━━━ Given data ━━━

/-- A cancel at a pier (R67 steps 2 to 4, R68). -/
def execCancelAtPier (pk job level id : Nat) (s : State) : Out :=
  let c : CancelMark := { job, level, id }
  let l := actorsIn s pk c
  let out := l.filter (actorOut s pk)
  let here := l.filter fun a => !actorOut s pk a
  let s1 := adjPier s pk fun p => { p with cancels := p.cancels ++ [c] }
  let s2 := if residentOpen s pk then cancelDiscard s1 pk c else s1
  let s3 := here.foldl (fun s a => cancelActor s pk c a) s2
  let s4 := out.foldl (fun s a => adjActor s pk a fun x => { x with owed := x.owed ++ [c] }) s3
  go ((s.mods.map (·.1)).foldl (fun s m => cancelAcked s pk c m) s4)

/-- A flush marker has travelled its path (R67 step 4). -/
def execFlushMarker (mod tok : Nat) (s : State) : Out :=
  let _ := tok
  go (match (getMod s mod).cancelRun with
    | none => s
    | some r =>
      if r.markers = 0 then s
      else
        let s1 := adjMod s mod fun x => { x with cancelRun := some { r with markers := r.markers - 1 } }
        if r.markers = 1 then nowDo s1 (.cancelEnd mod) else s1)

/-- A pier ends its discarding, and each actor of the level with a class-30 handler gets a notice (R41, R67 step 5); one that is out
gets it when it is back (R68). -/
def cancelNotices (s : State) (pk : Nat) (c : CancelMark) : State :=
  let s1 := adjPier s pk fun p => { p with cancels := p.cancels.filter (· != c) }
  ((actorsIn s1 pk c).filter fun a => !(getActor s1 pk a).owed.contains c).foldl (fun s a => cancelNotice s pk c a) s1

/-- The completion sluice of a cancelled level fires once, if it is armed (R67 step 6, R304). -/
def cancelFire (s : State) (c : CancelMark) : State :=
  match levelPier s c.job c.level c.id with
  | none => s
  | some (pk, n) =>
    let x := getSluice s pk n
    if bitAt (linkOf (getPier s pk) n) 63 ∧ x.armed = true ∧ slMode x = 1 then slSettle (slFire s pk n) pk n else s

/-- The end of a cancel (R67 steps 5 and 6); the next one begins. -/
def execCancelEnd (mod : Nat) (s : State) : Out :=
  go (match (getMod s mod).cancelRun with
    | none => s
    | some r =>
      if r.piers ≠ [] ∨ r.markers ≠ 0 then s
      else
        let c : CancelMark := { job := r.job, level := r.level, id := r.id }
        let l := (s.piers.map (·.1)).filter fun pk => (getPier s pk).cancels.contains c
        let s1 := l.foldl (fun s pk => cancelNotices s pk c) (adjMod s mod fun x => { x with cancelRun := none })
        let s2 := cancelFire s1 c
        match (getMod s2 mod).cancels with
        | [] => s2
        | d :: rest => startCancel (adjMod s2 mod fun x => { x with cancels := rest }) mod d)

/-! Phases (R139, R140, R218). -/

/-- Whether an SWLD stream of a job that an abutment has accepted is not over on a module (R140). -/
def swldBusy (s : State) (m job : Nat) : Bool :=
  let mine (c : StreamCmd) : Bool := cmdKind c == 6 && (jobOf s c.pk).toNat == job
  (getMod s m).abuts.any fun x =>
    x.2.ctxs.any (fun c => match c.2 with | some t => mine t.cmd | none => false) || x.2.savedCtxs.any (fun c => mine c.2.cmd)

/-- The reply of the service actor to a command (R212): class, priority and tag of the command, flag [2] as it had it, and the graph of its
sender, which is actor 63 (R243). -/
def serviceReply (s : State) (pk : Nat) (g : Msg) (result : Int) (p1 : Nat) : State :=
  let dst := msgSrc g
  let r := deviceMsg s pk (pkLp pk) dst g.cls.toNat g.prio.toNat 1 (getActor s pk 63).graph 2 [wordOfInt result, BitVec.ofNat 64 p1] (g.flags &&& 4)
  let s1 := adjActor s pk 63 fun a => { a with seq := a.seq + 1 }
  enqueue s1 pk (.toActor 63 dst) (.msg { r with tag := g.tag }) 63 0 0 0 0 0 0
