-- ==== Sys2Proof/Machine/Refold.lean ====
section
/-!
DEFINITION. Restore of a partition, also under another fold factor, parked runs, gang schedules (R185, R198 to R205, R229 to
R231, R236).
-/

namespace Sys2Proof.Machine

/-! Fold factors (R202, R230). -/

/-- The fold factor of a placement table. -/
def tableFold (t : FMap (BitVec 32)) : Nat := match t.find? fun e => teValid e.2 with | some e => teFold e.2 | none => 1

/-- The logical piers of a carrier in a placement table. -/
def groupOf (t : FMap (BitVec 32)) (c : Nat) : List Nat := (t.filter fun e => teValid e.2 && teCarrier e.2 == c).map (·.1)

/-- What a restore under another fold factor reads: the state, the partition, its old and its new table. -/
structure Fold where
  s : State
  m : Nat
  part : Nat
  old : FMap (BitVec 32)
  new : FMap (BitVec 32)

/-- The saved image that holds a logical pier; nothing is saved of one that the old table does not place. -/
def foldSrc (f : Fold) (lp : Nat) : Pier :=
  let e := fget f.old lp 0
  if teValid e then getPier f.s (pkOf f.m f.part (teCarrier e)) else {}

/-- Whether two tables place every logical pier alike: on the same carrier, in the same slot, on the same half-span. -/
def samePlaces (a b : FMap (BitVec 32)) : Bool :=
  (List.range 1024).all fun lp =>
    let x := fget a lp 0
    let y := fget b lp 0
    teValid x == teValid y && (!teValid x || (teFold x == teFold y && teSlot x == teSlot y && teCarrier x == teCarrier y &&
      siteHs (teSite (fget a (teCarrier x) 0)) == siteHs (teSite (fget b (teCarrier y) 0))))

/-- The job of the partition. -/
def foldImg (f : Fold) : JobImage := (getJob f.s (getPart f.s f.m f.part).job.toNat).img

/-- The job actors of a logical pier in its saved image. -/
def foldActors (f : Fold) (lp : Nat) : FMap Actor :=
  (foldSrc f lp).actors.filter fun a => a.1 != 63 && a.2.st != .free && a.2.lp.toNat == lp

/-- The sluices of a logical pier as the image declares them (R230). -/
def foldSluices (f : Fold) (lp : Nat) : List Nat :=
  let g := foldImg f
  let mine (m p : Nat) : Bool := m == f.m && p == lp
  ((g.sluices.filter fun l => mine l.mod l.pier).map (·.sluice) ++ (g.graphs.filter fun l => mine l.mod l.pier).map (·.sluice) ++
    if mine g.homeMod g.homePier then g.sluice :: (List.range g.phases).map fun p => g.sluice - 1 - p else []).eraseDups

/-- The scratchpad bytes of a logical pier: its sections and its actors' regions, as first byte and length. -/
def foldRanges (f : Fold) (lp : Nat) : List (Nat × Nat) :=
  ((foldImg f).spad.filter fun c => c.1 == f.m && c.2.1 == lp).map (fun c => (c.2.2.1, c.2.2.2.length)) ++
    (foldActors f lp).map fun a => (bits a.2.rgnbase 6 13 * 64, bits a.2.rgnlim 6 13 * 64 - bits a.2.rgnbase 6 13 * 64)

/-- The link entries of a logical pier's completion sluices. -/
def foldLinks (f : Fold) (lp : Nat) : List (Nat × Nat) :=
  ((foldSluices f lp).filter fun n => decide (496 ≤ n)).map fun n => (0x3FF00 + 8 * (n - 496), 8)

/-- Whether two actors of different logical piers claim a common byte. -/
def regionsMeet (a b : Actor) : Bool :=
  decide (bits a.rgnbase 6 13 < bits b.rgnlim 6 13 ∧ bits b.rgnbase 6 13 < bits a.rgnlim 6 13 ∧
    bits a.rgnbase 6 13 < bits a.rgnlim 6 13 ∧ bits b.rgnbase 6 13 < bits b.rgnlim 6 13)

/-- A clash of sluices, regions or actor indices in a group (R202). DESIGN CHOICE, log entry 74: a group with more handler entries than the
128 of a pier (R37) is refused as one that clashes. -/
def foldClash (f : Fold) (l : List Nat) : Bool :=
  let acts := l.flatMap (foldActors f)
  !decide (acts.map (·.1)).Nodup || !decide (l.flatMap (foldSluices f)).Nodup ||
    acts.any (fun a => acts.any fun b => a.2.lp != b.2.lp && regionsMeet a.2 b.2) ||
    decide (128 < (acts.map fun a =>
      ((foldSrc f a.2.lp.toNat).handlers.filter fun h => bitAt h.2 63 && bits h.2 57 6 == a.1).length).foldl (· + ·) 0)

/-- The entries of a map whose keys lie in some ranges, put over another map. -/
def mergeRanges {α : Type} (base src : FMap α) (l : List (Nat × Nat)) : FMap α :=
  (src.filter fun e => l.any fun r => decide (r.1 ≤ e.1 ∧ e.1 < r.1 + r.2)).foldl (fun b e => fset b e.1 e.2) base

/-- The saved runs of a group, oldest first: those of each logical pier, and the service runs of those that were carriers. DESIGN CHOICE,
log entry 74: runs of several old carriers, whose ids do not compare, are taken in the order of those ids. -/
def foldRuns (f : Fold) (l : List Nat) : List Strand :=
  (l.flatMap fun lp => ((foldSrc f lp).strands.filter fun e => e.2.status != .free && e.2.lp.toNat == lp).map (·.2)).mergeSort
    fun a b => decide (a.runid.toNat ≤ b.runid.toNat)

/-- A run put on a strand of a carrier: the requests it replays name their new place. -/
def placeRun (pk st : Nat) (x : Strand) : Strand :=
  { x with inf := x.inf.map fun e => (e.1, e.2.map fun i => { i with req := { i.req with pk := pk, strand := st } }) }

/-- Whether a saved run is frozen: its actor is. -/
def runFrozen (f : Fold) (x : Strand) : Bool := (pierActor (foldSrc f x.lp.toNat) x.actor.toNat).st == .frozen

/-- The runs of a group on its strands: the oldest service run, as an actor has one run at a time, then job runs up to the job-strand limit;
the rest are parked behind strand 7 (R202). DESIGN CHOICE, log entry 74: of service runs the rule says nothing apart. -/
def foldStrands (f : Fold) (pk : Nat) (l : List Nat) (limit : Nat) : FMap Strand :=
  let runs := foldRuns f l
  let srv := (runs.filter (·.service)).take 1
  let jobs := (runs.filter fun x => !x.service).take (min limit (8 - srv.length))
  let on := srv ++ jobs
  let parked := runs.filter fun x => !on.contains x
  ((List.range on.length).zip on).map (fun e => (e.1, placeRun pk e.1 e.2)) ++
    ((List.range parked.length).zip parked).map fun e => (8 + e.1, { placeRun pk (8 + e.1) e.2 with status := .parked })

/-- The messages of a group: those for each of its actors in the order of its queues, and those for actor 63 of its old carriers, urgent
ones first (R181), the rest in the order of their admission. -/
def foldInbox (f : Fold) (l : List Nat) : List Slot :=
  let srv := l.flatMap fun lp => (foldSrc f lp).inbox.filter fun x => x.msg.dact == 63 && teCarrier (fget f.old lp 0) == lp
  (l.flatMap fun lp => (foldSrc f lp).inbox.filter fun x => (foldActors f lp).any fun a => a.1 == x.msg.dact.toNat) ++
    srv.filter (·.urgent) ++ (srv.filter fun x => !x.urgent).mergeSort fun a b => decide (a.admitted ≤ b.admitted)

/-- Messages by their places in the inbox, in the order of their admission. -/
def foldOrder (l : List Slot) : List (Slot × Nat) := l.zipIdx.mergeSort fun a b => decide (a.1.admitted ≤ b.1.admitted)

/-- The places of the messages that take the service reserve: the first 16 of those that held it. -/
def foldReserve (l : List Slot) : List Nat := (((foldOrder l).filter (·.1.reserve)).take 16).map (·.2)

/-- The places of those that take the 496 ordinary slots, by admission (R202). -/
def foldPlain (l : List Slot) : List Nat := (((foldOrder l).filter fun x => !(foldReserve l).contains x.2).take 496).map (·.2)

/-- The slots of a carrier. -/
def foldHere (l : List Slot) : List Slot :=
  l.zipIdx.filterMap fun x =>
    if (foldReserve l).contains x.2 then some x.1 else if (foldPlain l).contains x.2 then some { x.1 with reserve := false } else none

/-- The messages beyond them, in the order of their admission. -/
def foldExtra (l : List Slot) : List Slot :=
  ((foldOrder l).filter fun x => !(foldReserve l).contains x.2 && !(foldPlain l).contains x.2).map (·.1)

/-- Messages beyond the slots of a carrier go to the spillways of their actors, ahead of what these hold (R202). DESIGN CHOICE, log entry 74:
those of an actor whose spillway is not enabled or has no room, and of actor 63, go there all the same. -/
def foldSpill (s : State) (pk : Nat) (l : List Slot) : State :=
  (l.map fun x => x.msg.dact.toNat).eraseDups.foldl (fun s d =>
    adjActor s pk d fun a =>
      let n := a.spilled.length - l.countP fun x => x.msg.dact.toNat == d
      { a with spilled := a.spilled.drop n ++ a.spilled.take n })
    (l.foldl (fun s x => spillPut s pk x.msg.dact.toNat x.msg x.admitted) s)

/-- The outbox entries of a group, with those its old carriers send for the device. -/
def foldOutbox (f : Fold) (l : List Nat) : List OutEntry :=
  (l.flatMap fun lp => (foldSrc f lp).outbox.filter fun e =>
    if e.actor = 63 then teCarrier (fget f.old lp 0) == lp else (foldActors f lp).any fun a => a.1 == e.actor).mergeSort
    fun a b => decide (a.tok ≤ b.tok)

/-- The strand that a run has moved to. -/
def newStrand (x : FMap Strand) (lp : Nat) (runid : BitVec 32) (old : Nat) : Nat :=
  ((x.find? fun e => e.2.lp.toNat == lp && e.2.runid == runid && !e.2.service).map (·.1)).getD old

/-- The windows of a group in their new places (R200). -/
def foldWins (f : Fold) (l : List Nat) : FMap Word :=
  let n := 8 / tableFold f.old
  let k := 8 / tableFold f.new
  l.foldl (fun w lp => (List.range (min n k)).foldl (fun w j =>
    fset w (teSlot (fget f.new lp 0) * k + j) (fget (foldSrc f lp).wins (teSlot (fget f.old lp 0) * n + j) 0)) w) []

━━━

■ **What you have to do**: Repeat word for word the lines above that run from the line containing "completion sluices. -/" through the line containing "def placeRun (pk", both ends included, and nothing else.

■ **Response to this task**:
/-- The link entries of a logical pier's completion sluices. -/
def foldLinks (f : Fold) (lp : Nat) : List (Nat × Nat) :=
  ((foldSluices f lp).filter fun n => decide (496 ≤ n)).map fun n => (0x3FF00 + 8 * (n - 496), 8)

/-- Whether two actors of different logical piers claim a common byte. -/
def regionsMeet (a b : Actor) : Bool :=
  decide (bits a.rgnbase 6 13 < bits b.rgnlim 6 13 ∧ bits b.rgnbase 6 13 < bits a.rgnlim 6 13 ∧
    bits a.rgnbase 6 13 < bits a.rgnlim 6 13 ∧ bits b.rgnbase 6 13 < bits b.rgnlim 6 13)

/-- A clash of sluices, regions or actor indices in a group (R202). DESIGN CHOICE, log entry 74: a group with more handler entries than the
128 of a pier (R37) is refused as one that clashes. -/
def foldClash (f : Fold) (l : List Nat) : Bool :=
  let acts := l.flatMap (foldActors f)
  !decide (acts.map (·.1)).Nodup || !decide (l.flatMap (foldSluices f)).Nodup ||
    acts.any (fun a => acts.any fun b => a.2.lp != b.2.lp && regionsMeet a.2 b.2) ||
    decide (128 < (acts.map fun a =>
      ((foldSrc f a.2.lp.toNat).handlers.filter fun h => bitAt h.2 63 && bits h.2 57 6 == a.1).length).foldl (· + ·) 0)

/-- The entries of a map whose keys lie in some ranges, put over another map. -/
def mergeRanges {α : Type} (base src : FMap α) (l : List (Nat × Nat)) : FMap α :=
  (src.filter fun e => l.any fun r => decide (r.1 ≤ e.1 ∧ e.1 < r.1 + r.2)).foldl (fun b e => fset b e.1 e.2) base

/-- The saved runs of a group, oldest first: those of each logical pier, and the service runs of those that were carriers. DESIGN CHOICE,
log entry 74: runs of several old carriers, whose ids do not compare, are taken in the order of those ids. -/
def foldRuns (f : Fold) (l : List Nat) : List Strand :=
  (l.flatMap fun lp => ((foldSrc f lp).strands.filter fun e => e.2.status != .free && e.2.lp.toNat == lp).map (·.2)).mergeSort
    fun a b => decide (a.runid.toNat ≤ b.runid.toNat)

/-- A run put on a strand of a carrier: the requests it replays name their new place. -/
def placeRun (pk st : Nat) (x : Strand) : Strand :=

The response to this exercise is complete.